Su espalda ancha y recta todavía ondulaba violentamente, lo que indicaba que la ira en su corazón aún no se había desahogado. Sus puños estaban apretados muy fuertemente.
Viola quedó atónita por su repentina acción.
—¿Qué estás haciendo?
—¿No lo ves? ¡Estoy arrodillado sobre la tabla de lavar! —Ormand se dio la vuelta y dijo enojado.
Viola escuchó su tono justiciero, y su rostro parecía que iba a matar a alguien. Pensó que Ormand iba a derribar el armario, pero al final, fue hacia la pared y se arrodilló sobre la tabla de lavar.
¿Qué diablos le pasaba?
Estaba divertida. —¿No dijiste que yo estaba equivocada? Entonces, ¿por qué te arrodillas sobre la tabla de lavar? ¡Y no dije que te castigaría!
La punta de la nariz de Ormand estaba agria y sus ojos estaban empañados. Estaba tan enojado que le dolía el corazón. El dolor en sus rodillas le hacía sentirse cada vez más agraviado.
—Entonces, ¿qué puedo hacer? Estás embarazada. No puedo golpearte. No puedo regañarte. No puedo follarte y no puedo soportar hacerte esto… Tú cometiste un error, y aún así actúas con tanta autosuficiencia, ¡pero yo no puedo hacer nada contigo!
—¡Solo puedo culparme a mí mismo por no poder controlarte! ¡Y no puedo controlar mis emociones y gritarte!
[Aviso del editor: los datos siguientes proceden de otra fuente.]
-- ==== Sys2Proof/Laws/Ops.lean ====
section
/-! SUPPORT. For each shared operation one lemma that says all it can do. -/

namespace Sys2Proof.Machine

/-! ## Free draws -/

/-- A pick is the next one of the inputs, or a free value; it touches the inputs alone, and not the turns. -/
theorem drawPick_spec (s : State) :
    (drawPick s).2.blk = s.blk ∧ (drawPick s).2.resetTaken = s.resetTaken ∧ (drawPick s).2.obs = s.obs ∧
    (drawPick s).2.inp.turns = s.inp.turns ∧ (drawPick s).2.inp.answers = s.inp.answers ∧
    ((∃ rest, s.inp.picks = (drawPick s).1 :: rest ∧
        (drawPick s).2.inp = { s.inp with picks := rest }) ∨
      (s.inp.picks = [] ∧ (drawPick s).1 = Config.fieldPick s.inp.draws ∧
        (drawPick s).2.inp = { s.inp with draws := s.inp.draws + 1 })) := by
  unfold drawPick
  split <;> simp_all

/-- An answer is the next one of the inputs, or a free value; it touches the inputs alone, and not the turns. -/
theorem drawAnswer_spec (s : State) :
    (drawAnswer s).2.blk = s.blk ∧ (drawAnswer s).2.resetTaken = s.resetTaken ∧ (drawAnswer s).2.obs = s.obs ∧
    (drawAnswer s).2.inp.turns = s.inp.turns ∧ (drawAnswer s).2.inp.picks = s.inp.picks ∧
    ((∃ rest, s.inp.answers = (drawAnswer s).1 :: rest ∧
        (drawAnswer s).2.inp = { s.inp with answers := rest }) ∨
      (s.inp.answers = [] ∧ (drawAnswer s).1 = Config.setupAnswer s.inp.draws ∧
        (drawAnswer s).2.inp = { s.inp with draws := s.inp.draws + 1 })) := by
  unfold drawAnswer
  split <;> simp_all

/-- A setup request shows the peripheral on `setup_req`, and touches nothing else but the inputs. -/
theorem requestSetup_spec (which : Peripheral) (s : State) :
    (requestSetup which s).2.blk = s.blk ∧ (requestSetup which s).2.resetTaken = s.resetTaken ∧
    (requestSetup which s).2.obs = { s.obs with setupReq := peripheralCode which } ∧
    (requestSetup which s).2.inp.turns = s.inp.turns ∧ (requestSetup which s).2.inp.picks = s.inp.picks := by
  obtain ⟨h1, h2, h3, h4, h5, -⟩ :=
    drawAnswer_spec { s with obs := { s.obs with setupReq := peripheralCode which } }
  exact ⟨h1, h2, h3, h4, h5⟩

/-! ## Host bus -/

/-- What accepting a host operation can do: its effect when `seq` is Idle, nothing while it is Busy, and both only
after a RESET. -/
theorem hostAccept_next {effect : State → State} {s t : State} (h : hostAccept effect s = .next t) :
    s.resetTaken = true ∧
    ((s.blk.seq = .idle ∧ t = effect s) ∨ ((∃ job stage pending, s.blk.seq = .busy job stage pending) ∧ t = s)) := by
  unfold hostAccept at h
  split at h
  · refine ⟨‹_›, ?_⟩
    split at h
    · exact .inl ⟨(Seq.isIdle_iff _).1 ‹_›, by simpa using h.symm⟩
    · refine .inr ⟨?_, by simpa using h.symm⟩
      match hq : s.blk.seq with
      | .idle => simp [hq] at *
      | .busy job stage pending => exact ⟨_, _, _, rfl⟩
  · cases h

/-- A host operation that is accepted has its effect. -/
theorem hostAccept_idle {effect : State → State} {s : State} (hr : s.resetTaken = true) (hq : s.blk.seq = .idle) :
    hostAccept effect s = .next (effect s) := by
  simp [hostAccept, hr, hq]

/-- A host operation that must wait has none. -/
theorem hostAccept_busy {effect : State → State} {s : State} {job : Job} {stage : Stage} {pending : List FieldWrite}
    (hr : s.resetTaken = true) (hq : s.blk.seq = .busy job stage pending) :
    hostAccept effect s = .next s := by
  simp [hostAccept, hr, hq]

/-- Before the first RESET a host operation is refused. -/
theorem hostAccept_unreset {effect : State → State} {s : State} (hr : s.resetTaken = false) :
    hostAccept effect s = .refused .beforeReset := by
  simp [hostAccept, hr]

/-! ## TICK -/

/-- What a TICK can do: play a sample, or nothing. -/
theorem takeTick_cases (s : State) :
    (∃ table, s.blk.tickEn = true ∧ tableOf s.blk.activeWave = some table ∧ takeTick s = playSample table s) ∨
    ((s.blk.tickEn = false ∨ s.blk.activeWave = .square) ∧ takeTick s = s) := by
  unfold takeTick
  cases hT : s.blk.tickEn <;> cases hW : s.blk.activeWave <;> simp [tableOf]

/-- Every effect of an effective TICK. -/
theorem playSample_eq (table : Table) (s : State) :
    playSample table s =
      { s with
        blk := { s.blk with
          out := scale (lutRead table s.blk.phase) s.blk.ampScale
          phase := advancePhase s.blk.phase s.blk.phaseStep }
        obs := { s.obs with
          history := s.obs.history ++ [.dacWrite (scale (lutRead table s.blk.phase) s.blk.ampScale)]
          dacWe := true } } := rfl

/-! ## exec -/

/-- Every operation that is no TICK and no RESET is a host operation: its meaning is one effect, accepted by
`hostAccept`, that answers a read, stores a staging register, starts an APPLY or does nothing. -/
theorem exec_host {i : Instr} (h : i.isHost = true) (s : State) :
    ∃ effect : State → State, exec i s = hostAccept effect s ∧
      ((∃ v, effect s = answerRead v s) ∨ effect s = s ∨ effect s = startApply s ∨
        (∃ d, effect s = setBlock { s.blk with reqTarget := d } s) ∨
        (∃ d, effect s = setBlock { s.blk with reqAmp := d } s) ∨
        ∃ w, effect s = setBlock { s.blk with reqWave := w } s) := by
  cases i with
  | tick => simp [Instr.isHost, Instr.issuer, Instr.format] at h
  | reset => simp [Instr.isHost, Instr.issuer, Instr.format] at h
  | wrCtrl apply =>
    cases apply
    · exact ⟨_, rfl, .inr (.inl rfl)⟩
    · exact ⟨_, rfl, .inr (.inr (.inl rfl))⟩
  | wrReqTargetHz d => exact ⟨_, rfl, .inr (.inr (.inr (.inl ⟨d, rfl⟩)))⟩
  | wrReqAmp d => exact ⟨_, rfl, .inr (.inr (.inr (.inr (.inl ⟨d, rfl⟩))))⟩
  | wrReqWave w => exact ⟨_, rfl, .inr (.inr (.inr (.inr (.inr ⟨w, rfl⟩))))⟩
  | wrIgnoredLo slot => exact ⟨fun s => s, rfl, .inr (.inl rfl)⟩
  | wrIgnoredHi slot => exact ⟨fun s => s, rfl, .inr (.inl rfl)⟩
  | _ => exact ⟨_, rfl, .inl ⟨_, rfl⟩⟩

/-- An operation that is no host operation is TICK or RESET. -/
theorem eq_tick_or_reset {i : Instr} (h : i.isHost = false) : i = .tick ∨ i = .reset := by
  cases i <;> first | exact .inl rfl | exact .inr rfl | exact absurd h (by simp [Instr.isHost, Instr.issuer, Instr.format])

/-- What an operation that gives a next state can do. -/
theorem exec_cases {i : Instr} {s t : State} (h : exec i s = .next t) :
    (i = .reset ∧ t = takeReset s) ∨
    (s.resetTaken = true ∧
      ((i = .tick ∧ t = takeTick s) ∨
       (i.isHost = true ∧ (∃ job stage pending, s.blk.seq = .busy job stage pending) ∧ t = s) ∨
       (i.isHost = true ∧ s.blk.seq = .idle ∧
        ((∃ v, t = answerRead v s) ∨ t = s ∨ t = startApply s ∨
          (∃ d, t = setBlock { s.blk with reqTarget := d } s) ∨
          (∃ d, t = setBlock { s.blk with reqAmp := d } s) ∨
          ∃ w, t = setBlock { s.blk with reqWave := w } s)))) := by
  cases hi : i.isHost
  · rcases eq_tick_or_reset hi with rfl | rfl
    · refine .inr ?_
      simp only [exec, execTick] at h
      split at h
      · exact ⟨‹_›, .inl ⟨rfl, by simpa using h.symm⟩⟩
      · cases h
    · exact .inl ⟨rfl, by simpa [exec, execReset] using h.symm⟩
  · obtain ⟨effect, he, hc⟩ := exec_host hi s
    rw [he] at h
    obtain ⟨hr, ⟨hq, rfl⟩ | ⟨hq, rfl⟩⟩ := hostAccept_next h
    · exact .inr ⟨hr, .inr (.inr ⟨rfl, hq, hc⟩)⟩
    · exact .inr ⟨hr, .inr (.inl ⟨rfl, hq, rfl⟩)⟩

/-! ## One step -/

/-- What a step that gives a next state can be: nothing to do, a micro-step of the Sequencer after RESET, or the
operation that the next turn offers. -/
theorem step_cases {s t : State} (h : step s = .next t) :
    (s.inp.turns = [] ∧ (s.resetTaken = false ∨ s.blk.seq = .idle) ∧ t = restPorts s) ∨
    (s.resetTaken = true ∧ ∃ s0, (s0 = restPorts s ∨ s0 = dropTurn (restPorts s)) ∧ t = microStep s0) ∨
    (∃ w rest i, s.inp.turns = .operation w :: rest ∧ decodeOp w = .ok i ∧ holds i s = false ∧
      exec i (dropTurn (restPorts s)) = .next t) := by
  unfold step nextMove at h
  match hT : s.inp.turns with
  | [] =>
    rw [hT] at h
    by_cases hc : (s.resetTaken && !s.blk.seq.isIdle) = true
    · rw [if_pos hc] at h
      simp only [Bool.and_eq_true] at hc
      exact .inr (.inl ⟨hc.1, _, .inl rfl, by simpa using h.symm⟩)
    · rw [if_neg hc] at h
      refine .inl ⟨rfl, ?_, by simpa using h.symm⟩
      rw [← Seq.isIdle_iff]
      cases hr : s.resetTaken <;> simp_all
  | .sequencer :: rest =>
    rw [hT] at h
    by_cases hr : s.resetTaken = true
    · simp only [hr, if_true] at h
      exact .inr (.inl ⟨hr, _, .inr rfl, by simpa using h.symm⟩)
    · simp [hr] at h
  | .operation w :: rest =>
    rw [hT] at h
    match hd : decodeOp w with
    | .error e => simp [hd] at h
    | .ok i =>
      simp only [hd] at h
      by_cases hh : holds i s = true
      · simp only [hh, if_true] at h
        refine .inr (.inl ⟨?_, _, .inl rfl, by simpa using h.symm⟩)
        simp only [holds, Bool.and_eq_true] at hh
        exact hh.1.2
      · simp only [hh] at h
        exact .inr (.inr ⟨w, rest, i, rfl, hd, by simpa using hh, h⟩)

end Sys2Proof.Machine
end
Todo esto es mi culpa, ¡así que me castigo arrodillándome en la tabla de lavar toda la noche para reflexionar sobre mí mismo!
Cuanto más hablaba Ormand, más agraviado se sentía, y enderezó la espalda, haciendo que su postura fuera estándar.
Viola se quedó sin palabras.
¿Cómo logró usar un tono feroz para decir palabras tan agraviadas?